Stored data entries:

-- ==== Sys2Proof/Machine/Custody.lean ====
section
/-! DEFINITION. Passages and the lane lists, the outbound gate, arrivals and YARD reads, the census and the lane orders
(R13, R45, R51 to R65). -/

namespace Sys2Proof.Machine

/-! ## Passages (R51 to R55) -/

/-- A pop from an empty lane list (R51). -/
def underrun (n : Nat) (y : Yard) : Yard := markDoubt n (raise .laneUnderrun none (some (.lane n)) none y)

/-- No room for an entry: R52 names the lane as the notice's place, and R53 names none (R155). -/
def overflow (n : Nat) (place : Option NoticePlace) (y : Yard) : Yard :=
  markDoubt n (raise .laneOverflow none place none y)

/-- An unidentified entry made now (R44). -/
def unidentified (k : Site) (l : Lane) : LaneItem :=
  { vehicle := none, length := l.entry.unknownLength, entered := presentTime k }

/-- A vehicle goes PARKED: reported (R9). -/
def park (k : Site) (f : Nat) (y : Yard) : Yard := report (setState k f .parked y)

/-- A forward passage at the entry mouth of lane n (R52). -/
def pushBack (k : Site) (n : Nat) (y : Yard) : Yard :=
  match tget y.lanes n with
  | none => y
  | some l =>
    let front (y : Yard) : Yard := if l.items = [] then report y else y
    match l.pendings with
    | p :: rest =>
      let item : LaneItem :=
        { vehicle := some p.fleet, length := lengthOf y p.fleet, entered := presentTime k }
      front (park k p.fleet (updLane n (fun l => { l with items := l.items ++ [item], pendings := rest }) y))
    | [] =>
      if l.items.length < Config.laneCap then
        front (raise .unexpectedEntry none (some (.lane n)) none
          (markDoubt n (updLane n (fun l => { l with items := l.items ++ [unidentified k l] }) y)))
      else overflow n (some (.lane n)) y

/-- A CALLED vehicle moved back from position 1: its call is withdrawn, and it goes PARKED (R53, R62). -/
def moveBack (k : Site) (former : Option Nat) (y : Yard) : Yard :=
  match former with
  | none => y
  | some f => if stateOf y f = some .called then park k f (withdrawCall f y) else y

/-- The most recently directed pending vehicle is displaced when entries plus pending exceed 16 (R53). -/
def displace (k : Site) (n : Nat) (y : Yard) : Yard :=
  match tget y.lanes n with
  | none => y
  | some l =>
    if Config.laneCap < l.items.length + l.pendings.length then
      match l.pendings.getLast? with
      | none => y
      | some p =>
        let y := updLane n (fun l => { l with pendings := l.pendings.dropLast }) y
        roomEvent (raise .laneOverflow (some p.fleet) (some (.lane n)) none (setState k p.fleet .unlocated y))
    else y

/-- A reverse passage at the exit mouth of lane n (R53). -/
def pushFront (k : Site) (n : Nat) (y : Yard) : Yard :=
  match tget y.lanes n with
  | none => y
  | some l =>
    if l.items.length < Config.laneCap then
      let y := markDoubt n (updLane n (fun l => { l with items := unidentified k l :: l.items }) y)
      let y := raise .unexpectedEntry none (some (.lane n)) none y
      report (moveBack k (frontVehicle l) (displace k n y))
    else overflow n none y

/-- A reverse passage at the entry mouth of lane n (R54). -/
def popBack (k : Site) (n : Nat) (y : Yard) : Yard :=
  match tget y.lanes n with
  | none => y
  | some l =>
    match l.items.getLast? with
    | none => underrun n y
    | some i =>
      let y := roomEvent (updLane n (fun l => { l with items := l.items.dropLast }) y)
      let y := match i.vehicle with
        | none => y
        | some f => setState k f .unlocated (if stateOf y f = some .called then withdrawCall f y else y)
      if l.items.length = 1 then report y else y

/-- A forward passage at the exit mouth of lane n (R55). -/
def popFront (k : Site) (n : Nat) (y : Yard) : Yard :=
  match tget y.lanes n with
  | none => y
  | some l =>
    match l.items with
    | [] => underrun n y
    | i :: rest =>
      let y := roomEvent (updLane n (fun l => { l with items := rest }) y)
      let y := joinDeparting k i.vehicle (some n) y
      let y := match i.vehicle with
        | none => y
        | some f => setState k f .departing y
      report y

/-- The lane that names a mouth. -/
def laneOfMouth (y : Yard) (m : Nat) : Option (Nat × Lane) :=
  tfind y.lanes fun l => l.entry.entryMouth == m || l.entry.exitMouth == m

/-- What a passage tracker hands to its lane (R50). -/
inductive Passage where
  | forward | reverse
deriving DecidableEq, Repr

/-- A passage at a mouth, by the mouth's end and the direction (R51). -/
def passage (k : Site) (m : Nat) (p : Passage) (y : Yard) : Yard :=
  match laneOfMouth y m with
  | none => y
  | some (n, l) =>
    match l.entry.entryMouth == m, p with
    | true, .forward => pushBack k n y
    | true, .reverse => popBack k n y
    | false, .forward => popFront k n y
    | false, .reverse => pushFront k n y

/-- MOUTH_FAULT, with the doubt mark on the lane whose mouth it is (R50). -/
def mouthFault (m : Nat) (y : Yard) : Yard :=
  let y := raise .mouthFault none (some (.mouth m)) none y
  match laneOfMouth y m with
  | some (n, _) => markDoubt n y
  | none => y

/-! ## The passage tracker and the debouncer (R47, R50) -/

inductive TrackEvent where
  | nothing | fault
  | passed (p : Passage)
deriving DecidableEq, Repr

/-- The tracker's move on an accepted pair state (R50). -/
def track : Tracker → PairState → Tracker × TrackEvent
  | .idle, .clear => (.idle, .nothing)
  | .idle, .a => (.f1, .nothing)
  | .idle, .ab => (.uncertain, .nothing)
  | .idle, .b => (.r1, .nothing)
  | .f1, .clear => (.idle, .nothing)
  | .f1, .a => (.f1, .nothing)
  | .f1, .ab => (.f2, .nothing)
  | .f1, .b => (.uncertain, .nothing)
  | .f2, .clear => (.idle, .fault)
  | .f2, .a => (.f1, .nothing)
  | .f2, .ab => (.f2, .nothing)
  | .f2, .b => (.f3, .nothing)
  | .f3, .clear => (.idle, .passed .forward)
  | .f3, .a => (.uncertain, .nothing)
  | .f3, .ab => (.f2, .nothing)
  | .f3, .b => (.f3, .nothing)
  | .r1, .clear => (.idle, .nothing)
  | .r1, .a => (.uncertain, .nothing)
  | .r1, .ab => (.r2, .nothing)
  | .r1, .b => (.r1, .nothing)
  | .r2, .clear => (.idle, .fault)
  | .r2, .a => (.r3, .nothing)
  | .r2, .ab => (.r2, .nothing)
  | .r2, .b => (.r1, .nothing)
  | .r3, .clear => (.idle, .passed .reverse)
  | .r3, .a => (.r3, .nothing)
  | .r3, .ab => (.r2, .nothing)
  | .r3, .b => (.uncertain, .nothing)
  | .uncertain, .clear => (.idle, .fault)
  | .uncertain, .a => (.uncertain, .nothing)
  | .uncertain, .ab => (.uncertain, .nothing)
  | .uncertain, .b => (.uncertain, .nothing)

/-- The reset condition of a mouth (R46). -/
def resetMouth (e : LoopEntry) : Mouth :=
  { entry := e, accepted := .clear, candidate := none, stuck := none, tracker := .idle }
==
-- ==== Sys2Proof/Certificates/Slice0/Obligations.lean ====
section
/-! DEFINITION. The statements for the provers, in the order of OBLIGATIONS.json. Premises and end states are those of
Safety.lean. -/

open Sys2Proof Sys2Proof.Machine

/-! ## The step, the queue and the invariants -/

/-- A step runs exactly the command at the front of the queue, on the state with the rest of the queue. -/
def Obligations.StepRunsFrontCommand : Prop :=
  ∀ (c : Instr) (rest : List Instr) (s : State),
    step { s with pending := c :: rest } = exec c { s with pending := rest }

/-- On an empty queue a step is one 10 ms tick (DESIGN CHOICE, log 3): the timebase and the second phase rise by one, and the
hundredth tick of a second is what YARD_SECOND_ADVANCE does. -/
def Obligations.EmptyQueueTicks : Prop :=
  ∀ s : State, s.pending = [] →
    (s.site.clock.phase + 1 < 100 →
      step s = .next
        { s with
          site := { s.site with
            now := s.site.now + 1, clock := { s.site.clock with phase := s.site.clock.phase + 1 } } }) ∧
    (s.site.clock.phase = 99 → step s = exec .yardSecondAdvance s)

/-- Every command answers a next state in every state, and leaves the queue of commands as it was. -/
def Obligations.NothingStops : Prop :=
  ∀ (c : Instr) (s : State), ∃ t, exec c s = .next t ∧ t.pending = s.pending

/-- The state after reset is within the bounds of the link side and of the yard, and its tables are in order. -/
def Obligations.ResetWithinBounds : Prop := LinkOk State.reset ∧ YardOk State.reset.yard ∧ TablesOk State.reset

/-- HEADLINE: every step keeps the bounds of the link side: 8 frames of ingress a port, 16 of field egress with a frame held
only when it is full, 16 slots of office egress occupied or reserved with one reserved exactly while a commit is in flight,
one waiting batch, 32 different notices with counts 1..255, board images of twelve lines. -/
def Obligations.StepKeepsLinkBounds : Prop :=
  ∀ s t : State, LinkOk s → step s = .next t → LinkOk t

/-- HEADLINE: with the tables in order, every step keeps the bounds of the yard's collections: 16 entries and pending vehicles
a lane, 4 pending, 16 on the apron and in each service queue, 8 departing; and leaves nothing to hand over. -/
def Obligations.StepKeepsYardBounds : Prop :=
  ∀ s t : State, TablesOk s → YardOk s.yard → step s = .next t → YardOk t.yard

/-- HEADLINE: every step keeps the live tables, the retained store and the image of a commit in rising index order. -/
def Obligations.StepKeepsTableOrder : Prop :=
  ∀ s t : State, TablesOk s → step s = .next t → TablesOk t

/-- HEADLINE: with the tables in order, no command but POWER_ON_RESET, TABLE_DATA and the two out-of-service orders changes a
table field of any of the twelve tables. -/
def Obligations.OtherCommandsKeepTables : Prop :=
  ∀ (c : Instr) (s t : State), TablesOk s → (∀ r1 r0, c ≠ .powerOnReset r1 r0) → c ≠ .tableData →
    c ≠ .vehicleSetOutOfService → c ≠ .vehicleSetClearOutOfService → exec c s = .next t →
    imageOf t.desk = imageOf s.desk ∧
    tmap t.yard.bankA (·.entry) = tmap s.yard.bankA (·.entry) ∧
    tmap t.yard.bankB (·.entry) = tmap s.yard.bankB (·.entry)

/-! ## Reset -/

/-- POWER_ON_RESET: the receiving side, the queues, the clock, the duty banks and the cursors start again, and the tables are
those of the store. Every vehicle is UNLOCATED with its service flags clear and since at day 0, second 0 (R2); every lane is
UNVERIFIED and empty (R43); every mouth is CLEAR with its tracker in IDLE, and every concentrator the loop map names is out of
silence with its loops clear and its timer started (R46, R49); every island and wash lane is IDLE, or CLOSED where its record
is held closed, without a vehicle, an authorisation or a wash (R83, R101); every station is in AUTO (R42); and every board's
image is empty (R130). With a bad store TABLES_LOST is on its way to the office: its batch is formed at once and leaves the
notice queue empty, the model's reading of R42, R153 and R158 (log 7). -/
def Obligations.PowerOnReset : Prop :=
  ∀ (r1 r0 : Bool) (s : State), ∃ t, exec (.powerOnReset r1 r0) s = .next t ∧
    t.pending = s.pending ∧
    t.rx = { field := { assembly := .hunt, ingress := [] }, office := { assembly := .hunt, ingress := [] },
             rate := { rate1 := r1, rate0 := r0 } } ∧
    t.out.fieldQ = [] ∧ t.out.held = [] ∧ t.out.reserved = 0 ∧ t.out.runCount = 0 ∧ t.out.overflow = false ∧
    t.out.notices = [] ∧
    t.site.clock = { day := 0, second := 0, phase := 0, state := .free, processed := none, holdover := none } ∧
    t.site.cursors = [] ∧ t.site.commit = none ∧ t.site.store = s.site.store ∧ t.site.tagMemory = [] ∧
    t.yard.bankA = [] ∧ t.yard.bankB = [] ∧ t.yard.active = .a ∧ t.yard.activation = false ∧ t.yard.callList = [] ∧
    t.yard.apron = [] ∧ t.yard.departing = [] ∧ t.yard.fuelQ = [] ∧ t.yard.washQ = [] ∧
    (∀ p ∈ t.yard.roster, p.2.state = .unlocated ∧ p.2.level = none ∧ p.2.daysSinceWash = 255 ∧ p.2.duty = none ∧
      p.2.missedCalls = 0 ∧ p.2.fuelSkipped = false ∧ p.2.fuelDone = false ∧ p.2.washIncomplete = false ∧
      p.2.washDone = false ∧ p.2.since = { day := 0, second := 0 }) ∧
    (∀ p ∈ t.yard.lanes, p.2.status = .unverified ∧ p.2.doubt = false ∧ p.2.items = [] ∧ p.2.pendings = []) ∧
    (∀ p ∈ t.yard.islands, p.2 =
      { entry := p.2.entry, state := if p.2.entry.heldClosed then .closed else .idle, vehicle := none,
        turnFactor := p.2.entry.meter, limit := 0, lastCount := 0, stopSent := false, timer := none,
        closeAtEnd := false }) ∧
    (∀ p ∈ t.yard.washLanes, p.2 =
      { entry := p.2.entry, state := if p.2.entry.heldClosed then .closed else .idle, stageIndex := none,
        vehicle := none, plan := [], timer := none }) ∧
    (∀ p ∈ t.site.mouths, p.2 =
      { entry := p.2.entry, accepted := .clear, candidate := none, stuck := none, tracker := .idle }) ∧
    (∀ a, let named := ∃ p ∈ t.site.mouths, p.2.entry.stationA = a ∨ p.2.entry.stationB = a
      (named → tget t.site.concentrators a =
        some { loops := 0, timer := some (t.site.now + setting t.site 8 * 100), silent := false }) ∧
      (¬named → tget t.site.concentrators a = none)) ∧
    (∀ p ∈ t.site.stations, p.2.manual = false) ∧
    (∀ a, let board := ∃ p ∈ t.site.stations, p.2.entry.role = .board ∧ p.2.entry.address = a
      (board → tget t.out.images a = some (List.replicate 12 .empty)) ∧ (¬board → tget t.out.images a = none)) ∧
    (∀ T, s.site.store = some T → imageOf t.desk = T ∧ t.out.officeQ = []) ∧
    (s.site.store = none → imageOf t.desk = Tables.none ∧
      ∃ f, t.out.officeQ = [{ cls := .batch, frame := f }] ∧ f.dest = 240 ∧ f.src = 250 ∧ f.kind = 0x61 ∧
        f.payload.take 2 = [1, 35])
--
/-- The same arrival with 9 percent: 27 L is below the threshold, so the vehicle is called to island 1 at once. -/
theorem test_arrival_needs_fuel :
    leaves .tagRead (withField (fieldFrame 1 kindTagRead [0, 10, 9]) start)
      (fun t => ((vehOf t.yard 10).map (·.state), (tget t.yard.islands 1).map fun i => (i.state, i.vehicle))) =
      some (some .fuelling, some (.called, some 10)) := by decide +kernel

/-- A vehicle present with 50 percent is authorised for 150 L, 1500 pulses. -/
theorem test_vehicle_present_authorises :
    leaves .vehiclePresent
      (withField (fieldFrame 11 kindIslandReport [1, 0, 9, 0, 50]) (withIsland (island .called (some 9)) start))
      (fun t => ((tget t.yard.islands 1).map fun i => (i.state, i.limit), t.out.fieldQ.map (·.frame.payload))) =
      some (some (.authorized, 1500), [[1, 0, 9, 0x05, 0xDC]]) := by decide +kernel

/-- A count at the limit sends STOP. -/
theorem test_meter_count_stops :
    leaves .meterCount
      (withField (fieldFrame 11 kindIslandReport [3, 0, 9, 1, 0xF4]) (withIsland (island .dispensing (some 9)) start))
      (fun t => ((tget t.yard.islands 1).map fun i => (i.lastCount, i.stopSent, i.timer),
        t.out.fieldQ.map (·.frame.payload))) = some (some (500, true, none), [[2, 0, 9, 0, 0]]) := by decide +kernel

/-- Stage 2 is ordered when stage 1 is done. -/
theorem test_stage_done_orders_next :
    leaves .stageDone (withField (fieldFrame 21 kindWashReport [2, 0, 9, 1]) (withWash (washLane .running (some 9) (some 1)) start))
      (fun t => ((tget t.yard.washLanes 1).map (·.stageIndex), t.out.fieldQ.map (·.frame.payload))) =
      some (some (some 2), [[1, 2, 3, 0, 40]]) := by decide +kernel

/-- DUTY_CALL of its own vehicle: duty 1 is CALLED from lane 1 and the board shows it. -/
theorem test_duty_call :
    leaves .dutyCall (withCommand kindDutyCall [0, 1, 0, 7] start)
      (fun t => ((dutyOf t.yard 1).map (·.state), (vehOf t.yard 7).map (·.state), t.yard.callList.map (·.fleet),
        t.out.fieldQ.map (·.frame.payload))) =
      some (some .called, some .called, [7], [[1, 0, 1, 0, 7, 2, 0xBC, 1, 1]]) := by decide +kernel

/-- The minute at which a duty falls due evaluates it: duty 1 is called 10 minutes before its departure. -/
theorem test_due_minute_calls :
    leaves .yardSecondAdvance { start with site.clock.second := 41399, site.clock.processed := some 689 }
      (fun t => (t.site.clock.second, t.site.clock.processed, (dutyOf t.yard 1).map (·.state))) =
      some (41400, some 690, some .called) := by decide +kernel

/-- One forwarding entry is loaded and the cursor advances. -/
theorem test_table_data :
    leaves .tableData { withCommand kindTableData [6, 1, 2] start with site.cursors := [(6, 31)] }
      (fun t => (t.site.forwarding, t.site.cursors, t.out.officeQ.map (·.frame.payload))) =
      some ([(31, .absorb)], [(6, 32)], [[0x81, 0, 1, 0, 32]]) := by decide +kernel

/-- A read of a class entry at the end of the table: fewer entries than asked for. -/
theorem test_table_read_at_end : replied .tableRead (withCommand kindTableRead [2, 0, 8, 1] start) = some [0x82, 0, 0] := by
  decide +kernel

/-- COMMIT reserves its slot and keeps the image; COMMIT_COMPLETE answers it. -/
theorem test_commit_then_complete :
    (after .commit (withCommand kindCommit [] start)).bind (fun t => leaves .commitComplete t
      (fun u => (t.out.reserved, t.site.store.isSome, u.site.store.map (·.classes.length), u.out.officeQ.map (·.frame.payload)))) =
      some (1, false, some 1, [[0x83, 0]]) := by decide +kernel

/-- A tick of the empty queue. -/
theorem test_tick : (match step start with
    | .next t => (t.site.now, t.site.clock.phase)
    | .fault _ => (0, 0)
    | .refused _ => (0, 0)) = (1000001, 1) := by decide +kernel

» **Work request**
Copy each line in the data that holds the word "fieldFrame".

» **Exercise result**
    leaves .tagRead (withField (fieldFrame 1 kindTagRead [0, 10, 9]) start)
      (withField (fieldFrame 11 kindIslandReport [1, 0, 9, 0, 50]) (withIsland (island .called (some 9)) start))
      (withField (fieldFrame 11 kindIslandReport [3, 0, 9, 1, 0xF4]) (withIsland (island .dispensing (some 9)) start))
    leaves .stageDone (withField (fieldFrame 21 kindWashReport [2, 0, 9, 1]) (withWash (washLane .running (some 9) (some 1)) start))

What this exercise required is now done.